Data for the task Block Start
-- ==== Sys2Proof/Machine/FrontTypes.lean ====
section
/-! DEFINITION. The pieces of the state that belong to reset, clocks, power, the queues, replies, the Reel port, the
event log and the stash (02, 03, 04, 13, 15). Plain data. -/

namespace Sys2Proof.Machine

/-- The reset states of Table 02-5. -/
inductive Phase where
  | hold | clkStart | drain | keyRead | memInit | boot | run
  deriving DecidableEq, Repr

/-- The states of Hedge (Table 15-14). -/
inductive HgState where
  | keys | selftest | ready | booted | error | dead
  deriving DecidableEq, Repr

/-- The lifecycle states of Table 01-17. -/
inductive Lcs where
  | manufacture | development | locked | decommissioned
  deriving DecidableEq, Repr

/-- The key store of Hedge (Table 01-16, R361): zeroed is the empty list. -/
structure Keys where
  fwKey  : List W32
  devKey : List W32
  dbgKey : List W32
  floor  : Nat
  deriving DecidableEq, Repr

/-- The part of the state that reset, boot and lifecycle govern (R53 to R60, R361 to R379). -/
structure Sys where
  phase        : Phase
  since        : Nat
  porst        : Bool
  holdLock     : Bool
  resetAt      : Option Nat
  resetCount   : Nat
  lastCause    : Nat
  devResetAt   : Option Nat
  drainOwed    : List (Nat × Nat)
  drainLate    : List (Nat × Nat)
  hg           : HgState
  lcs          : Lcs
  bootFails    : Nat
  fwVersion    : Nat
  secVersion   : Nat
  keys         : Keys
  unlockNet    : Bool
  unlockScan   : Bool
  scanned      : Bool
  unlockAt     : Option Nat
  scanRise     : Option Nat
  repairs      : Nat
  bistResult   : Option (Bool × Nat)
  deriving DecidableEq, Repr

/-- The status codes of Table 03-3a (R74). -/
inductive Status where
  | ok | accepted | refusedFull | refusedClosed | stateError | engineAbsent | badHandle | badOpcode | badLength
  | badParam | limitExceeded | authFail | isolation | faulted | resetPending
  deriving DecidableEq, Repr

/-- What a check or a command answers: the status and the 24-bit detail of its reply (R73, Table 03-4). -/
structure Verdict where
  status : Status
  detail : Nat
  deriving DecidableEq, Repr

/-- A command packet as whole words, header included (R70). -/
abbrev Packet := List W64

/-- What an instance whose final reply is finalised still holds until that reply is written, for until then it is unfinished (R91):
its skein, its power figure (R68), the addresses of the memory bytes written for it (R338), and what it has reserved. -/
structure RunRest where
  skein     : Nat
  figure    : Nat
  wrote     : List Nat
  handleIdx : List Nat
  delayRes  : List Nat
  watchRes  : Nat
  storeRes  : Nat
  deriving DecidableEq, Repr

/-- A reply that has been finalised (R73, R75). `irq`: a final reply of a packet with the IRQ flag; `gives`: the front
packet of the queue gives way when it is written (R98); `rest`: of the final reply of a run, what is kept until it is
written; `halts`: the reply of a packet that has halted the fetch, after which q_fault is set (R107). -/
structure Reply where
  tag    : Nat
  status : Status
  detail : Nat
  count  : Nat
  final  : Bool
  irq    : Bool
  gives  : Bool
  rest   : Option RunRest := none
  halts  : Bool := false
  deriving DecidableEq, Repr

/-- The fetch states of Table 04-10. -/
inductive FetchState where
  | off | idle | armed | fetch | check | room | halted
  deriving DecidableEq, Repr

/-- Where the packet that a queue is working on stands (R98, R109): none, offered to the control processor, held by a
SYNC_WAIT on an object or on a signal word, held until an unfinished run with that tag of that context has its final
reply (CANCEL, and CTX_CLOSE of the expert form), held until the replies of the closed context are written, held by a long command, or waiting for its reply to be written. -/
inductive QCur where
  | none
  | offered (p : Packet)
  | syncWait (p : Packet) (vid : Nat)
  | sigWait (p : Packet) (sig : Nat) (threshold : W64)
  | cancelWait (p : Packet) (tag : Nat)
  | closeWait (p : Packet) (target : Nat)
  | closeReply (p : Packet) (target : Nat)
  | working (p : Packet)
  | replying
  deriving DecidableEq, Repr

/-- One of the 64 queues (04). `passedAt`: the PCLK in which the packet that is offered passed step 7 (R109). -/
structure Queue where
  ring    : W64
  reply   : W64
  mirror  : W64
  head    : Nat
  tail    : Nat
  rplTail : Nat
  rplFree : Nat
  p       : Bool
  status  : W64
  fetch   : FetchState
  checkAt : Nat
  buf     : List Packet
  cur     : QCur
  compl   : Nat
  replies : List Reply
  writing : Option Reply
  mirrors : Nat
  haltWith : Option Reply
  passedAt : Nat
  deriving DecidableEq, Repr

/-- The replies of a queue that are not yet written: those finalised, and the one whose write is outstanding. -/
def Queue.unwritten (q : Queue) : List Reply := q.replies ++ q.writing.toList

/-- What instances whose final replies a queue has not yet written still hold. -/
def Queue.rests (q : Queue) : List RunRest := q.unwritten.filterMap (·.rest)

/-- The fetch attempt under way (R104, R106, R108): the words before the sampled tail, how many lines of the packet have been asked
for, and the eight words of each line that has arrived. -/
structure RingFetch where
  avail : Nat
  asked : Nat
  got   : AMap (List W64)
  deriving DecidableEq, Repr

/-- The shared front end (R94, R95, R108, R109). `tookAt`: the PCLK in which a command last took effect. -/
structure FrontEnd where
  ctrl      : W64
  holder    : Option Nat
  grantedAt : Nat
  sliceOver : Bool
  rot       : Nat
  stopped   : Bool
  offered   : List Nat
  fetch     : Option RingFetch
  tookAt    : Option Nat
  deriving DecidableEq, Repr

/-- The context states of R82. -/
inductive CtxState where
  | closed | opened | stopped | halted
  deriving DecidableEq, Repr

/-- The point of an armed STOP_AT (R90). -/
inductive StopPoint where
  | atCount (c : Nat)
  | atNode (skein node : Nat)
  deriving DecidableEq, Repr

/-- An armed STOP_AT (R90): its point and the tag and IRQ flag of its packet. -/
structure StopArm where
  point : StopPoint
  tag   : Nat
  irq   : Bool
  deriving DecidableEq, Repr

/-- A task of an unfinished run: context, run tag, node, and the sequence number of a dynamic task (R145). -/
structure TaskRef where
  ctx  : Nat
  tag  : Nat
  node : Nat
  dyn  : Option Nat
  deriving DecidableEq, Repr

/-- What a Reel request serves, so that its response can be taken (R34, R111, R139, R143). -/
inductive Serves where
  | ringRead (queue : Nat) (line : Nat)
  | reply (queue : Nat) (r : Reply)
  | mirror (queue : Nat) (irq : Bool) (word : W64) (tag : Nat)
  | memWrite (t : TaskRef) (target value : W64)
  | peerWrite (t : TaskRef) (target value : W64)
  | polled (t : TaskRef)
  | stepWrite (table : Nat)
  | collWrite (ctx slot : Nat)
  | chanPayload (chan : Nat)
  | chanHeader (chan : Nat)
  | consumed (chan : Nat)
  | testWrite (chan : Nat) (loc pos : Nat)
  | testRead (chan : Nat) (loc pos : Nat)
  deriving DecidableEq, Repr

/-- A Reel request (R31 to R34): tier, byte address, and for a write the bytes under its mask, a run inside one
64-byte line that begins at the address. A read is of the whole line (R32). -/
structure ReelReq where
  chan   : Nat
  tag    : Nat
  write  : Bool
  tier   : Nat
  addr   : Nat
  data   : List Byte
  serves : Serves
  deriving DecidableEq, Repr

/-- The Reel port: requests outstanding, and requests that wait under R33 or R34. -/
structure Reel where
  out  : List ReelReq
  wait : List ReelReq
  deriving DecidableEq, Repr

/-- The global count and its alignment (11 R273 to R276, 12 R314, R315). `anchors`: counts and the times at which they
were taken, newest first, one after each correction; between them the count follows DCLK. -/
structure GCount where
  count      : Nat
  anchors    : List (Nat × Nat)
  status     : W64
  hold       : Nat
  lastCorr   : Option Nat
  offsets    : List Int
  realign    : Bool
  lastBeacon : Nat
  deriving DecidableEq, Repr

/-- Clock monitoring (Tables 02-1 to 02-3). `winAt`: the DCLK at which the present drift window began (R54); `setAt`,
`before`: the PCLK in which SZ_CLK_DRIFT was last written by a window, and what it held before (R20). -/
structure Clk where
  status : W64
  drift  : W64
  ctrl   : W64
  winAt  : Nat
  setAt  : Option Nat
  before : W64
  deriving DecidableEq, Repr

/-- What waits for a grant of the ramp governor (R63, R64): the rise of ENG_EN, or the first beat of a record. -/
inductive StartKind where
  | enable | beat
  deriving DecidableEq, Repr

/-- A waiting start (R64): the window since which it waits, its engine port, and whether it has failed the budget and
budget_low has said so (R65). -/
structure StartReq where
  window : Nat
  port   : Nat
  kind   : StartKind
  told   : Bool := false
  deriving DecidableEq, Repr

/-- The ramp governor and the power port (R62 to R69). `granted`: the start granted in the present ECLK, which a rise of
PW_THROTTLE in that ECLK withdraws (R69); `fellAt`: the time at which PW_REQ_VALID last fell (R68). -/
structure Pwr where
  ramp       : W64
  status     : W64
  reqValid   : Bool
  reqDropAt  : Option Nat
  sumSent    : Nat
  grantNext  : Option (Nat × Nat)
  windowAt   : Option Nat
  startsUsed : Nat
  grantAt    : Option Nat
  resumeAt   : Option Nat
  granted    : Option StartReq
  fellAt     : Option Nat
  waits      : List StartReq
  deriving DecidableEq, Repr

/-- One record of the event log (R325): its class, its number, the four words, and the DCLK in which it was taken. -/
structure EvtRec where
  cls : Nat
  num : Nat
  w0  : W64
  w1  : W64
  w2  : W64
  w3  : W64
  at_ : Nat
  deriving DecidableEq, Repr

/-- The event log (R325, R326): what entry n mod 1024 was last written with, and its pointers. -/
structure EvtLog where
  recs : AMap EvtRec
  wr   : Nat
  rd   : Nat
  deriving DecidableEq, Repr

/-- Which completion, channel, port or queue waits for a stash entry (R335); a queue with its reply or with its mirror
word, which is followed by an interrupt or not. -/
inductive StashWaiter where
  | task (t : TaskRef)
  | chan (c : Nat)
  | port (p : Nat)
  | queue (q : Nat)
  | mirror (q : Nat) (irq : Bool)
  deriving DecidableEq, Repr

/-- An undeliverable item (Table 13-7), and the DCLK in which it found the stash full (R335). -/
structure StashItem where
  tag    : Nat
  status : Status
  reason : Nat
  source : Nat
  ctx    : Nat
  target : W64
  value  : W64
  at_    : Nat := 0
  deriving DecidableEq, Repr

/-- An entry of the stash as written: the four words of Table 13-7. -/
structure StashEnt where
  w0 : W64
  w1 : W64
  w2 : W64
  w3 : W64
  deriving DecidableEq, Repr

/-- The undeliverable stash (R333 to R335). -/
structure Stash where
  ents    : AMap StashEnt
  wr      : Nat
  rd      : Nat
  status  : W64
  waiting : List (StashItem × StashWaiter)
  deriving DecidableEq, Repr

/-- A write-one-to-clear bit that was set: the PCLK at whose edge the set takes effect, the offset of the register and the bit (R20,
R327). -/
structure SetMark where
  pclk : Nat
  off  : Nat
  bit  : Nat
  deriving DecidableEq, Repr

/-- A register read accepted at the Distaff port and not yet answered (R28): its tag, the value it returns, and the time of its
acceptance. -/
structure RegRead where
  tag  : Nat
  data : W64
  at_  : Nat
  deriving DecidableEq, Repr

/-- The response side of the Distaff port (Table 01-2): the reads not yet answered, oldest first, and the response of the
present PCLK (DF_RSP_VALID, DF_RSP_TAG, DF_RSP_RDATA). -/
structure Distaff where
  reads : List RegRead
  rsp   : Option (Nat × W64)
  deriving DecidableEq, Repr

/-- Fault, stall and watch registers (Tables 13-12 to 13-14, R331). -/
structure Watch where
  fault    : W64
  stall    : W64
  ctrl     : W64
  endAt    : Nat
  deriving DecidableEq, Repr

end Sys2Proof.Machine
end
Data for the task Block End
Data for the task Block Start
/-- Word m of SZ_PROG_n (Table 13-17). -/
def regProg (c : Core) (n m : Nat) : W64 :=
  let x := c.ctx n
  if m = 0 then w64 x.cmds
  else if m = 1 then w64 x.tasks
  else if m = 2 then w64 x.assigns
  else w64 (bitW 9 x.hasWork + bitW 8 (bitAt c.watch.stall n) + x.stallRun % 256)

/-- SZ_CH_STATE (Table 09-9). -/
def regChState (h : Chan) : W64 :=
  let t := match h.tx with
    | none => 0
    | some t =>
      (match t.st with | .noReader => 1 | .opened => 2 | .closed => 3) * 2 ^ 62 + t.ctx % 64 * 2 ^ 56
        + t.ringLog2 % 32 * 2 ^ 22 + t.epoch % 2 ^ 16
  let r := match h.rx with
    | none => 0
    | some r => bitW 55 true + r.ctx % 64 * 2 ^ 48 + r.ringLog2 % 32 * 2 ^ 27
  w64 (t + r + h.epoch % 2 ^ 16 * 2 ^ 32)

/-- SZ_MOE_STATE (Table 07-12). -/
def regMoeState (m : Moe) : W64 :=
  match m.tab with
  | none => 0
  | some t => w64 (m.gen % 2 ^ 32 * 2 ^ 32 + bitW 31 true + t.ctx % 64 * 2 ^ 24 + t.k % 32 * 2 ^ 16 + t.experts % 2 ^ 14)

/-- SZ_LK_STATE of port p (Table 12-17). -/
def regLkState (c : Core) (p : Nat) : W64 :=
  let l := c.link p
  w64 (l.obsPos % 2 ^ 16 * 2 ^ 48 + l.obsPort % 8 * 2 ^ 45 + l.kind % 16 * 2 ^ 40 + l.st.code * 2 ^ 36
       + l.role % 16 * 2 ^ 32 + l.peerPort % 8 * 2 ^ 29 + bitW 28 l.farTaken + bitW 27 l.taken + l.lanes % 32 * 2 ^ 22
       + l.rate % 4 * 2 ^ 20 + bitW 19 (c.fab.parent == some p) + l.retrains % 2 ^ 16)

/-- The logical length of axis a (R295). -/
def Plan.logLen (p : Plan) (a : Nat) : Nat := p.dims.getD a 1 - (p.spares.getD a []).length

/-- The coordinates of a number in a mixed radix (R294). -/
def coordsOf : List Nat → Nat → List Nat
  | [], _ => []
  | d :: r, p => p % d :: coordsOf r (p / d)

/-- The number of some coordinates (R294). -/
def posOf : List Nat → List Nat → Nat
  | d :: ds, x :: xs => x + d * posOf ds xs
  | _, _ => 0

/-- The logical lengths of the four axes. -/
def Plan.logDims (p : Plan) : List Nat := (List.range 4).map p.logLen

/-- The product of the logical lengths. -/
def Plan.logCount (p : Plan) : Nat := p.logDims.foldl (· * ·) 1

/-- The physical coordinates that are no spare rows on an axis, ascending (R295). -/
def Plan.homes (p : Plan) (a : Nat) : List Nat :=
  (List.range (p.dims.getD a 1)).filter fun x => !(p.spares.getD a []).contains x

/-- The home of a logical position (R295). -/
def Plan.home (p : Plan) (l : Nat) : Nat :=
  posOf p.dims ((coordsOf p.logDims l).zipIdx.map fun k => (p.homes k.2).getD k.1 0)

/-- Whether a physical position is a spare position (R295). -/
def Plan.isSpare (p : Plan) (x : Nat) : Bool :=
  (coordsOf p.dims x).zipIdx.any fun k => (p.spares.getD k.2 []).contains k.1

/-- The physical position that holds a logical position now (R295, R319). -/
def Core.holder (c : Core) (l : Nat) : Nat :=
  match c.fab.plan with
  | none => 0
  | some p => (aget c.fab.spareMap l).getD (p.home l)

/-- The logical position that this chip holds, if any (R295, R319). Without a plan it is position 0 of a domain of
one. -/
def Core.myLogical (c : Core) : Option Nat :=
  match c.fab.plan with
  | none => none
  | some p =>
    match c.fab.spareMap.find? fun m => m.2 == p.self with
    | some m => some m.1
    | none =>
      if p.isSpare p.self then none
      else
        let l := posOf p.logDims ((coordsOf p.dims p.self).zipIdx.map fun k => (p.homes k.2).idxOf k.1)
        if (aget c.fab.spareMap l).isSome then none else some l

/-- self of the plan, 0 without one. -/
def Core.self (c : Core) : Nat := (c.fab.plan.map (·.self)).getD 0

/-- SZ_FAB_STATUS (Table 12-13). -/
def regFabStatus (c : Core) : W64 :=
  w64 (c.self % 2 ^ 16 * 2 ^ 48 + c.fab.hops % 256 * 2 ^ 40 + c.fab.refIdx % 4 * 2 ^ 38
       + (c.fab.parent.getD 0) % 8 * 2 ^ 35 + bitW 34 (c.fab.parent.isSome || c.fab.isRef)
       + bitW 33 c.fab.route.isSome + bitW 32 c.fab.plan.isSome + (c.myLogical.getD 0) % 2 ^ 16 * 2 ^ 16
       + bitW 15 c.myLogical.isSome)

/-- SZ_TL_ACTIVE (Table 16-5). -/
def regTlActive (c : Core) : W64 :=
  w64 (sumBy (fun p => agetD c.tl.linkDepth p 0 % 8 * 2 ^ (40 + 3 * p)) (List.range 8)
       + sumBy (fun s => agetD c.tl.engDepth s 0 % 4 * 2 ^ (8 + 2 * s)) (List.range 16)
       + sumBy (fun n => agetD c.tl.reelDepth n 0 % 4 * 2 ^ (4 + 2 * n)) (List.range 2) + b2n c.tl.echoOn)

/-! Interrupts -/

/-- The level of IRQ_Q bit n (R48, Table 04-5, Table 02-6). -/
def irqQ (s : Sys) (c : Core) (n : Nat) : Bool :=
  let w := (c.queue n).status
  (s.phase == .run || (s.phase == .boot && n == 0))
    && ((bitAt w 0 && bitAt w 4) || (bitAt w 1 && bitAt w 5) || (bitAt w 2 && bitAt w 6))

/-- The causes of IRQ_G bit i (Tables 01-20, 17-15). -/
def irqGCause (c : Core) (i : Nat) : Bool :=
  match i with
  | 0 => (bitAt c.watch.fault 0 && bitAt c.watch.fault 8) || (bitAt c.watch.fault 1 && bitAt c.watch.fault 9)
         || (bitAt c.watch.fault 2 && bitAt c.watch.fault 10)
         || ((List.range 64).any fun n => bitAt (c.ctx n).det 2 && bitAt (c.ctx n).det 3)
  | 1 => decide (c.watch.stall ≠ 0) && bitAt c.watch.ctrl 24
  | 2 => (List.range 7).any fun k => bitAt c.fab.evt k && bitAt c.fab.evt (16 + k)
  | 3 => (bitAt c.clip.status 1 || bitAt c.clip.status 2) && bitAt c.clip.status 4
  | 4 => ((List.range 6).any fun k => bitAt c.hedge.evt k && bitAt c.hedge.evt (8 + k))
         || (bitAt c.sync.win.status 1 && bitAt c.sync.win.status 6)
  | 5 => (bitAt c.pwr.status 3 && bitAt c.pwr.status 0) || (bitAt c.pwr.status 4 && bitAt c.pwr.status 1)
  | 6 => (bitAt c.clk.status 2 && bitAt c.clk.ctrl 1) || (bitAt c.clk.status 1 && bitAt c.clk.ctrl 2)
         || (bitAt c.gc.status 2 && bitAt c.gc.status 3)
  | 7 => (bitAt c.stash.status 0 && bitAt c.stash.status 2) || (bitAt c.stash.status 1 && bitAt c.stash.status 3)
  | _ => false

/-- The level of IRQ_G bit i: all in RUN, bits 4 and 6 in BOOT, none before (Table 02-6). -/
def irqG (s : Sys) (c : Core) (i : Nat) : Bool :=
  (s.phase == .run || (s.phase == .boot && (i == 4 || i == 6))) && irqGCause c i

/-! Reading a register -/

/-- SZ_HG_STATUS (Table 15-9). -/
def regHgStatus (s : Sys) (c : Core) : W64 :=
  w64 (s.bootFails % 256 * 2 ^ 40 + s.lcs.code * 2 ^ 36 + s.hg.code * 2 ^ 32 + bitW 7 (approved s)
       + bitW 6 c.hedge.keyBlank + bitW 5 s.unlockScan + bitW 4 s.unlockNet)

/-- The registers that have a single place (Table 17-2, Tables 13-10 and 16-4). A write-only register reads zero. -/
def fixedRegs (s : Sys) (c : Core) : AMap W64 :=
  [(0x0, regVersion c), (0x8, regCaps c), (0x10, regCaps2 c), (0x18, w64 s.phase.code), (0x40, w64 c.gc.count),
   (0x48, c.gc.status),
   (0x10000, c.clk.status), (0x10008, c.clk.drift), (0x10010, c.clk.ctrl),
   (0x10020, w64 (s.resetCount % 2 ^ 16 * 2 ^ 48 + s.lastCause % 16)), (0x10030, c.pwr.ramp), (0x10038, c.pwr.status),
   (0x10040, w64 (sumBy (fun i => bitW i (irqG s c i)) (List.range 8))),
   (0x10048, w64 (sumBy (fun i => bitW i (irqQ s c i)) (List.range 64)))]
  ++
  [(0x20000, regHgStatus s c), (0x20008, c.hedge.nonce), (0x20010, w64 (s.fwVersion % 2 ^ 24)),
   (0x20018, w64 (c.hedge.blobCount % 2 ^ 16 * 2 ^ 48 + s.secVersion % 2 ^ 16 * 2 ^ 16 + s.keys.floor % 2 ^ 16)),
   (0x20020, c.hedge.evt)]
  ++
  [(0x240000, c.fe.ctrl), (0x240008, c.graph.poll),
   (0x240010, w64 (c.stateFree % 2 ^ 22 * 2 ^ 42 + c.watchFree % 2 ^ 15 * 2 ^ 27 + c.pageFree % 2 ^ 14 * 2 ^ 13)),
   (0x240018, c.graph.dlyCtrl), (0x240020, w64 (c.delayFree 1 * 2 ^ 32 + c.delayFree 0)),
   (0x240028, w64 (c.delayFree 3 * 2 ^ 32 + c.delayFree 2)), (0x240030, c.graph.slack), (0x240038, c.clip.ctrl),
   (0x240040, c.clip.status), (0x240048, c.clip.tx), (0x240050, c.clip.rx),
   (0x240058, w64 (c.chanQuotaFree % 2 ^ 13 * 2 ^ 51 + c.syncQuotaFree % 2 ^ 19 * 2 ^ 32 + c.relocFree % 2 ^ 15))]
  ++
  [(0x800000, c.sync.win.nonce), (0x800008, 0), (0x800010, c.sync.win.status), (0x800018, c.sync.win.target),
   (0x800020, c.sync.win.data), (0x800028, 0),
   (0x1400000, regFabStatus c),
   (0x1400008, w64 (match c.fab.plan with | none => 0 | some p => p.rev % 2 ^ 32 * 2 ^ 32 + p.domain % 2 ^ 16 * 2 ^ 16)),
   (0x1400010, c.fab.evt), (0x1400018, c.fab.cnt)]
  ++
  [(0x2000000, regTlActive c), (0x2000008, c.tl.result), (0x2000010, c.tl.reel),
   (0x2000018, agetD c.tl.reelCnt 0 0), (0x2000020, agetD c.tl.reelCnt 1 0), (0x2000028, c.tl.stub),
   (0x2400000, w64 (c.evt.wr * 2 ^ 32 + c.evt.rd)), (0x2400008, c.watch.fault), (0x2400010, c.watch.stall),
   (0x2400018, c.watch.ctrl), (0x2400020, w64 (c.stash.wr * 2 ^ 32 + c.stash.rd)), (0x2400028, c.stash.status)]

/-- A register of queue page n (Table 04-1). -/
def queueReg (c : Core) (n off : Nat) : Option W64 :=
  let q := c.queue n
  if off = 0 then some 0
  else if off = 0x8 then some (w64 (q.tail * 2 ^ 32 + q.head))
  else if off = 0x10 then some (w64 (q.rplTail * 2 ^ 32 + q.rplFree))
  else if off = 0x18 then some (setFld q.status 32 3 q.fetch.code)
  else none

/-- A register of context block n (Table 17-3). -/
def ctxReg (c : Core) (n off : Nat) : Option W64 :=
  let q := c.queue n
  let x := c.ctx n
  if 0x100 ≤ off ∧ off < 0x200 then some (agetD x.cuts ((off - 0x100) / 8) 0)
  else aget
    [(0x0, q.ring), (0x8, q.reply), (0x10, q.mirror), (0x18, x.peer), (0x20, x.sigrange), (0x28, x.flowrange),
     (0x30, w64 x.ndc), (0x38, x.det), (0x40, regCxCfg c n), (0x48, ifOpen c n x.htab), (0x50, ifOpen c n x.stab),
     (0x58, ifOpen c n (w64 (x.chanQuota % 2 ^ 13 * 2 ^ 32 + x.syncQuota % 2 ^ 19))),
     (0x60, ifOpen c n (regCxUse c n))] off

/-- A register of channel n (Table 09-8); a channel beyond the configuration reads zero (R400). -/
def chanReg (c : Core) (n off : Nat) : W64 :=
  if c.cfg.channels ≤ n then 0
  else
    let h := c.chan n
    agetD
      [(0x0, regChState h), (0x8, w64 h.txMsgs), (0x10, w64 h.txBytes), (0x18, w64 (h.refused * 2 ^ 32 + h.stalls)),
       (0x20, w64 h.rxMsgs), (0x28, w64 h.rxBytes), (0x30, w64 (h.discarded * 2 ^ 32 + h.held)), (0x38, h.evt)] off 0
Data for the task Block End
Brief — Reproduce the lines of the entries above from the one with "else if off = 0x8" to the one with "let h := c.chan n", both included, exactly and without any other line.

Solution to this task —
  else if off = 0x8 then some (w64 (q.tail * 2 ^ 32 + q.head))
  else if off = 0x10 then some (w64 (q.rplTail * 2 ^ 32 + q.rplFree))
  else if off = 0x18 then some (setFld q.status 32 3 q.fetch.code)
  else none

/-- A register of context block n (Table 17-3). -/
def ctxReg (c : Core) (n off : Nat) : Option W64 :=
  let q := c.queue n
  let x := c.ctx n
  if 0x100 ≤ off ∧ off < 0x200 then some (agetD x.cuts ((off - 0x100) / 8) 0)
  else aget
    [(0x0, q.ring), (0x8, q.reply), (0x10, q.mirror), (0x18, x.peer), (0x20, x.sigrange), (0x28, x.flowrange),
     (0x30, w64 x.ndc), (0x38, x.det), (0x40, regCxCfg c n), (0x48, ifOpen c n x.htab), (0x50, ifOpen c n x.stab),
     (0x58, ifOpen c n (w64 (x.chanQuota % 2 ^ 13 * 2 ^ 32 + x.syncQuota % 2 ^ 19))),
     (0x60, ifOpen c n (regCxUse c n))] off

/-- A register of channel n (Table 09-8); a channel beyond the configuration reads zero (R400). -/
def chanReg (c : Core) (n off : Nat) : W64 :=
  if c.cfg.channels ≤ n then 0
  else
    let h := c.chan n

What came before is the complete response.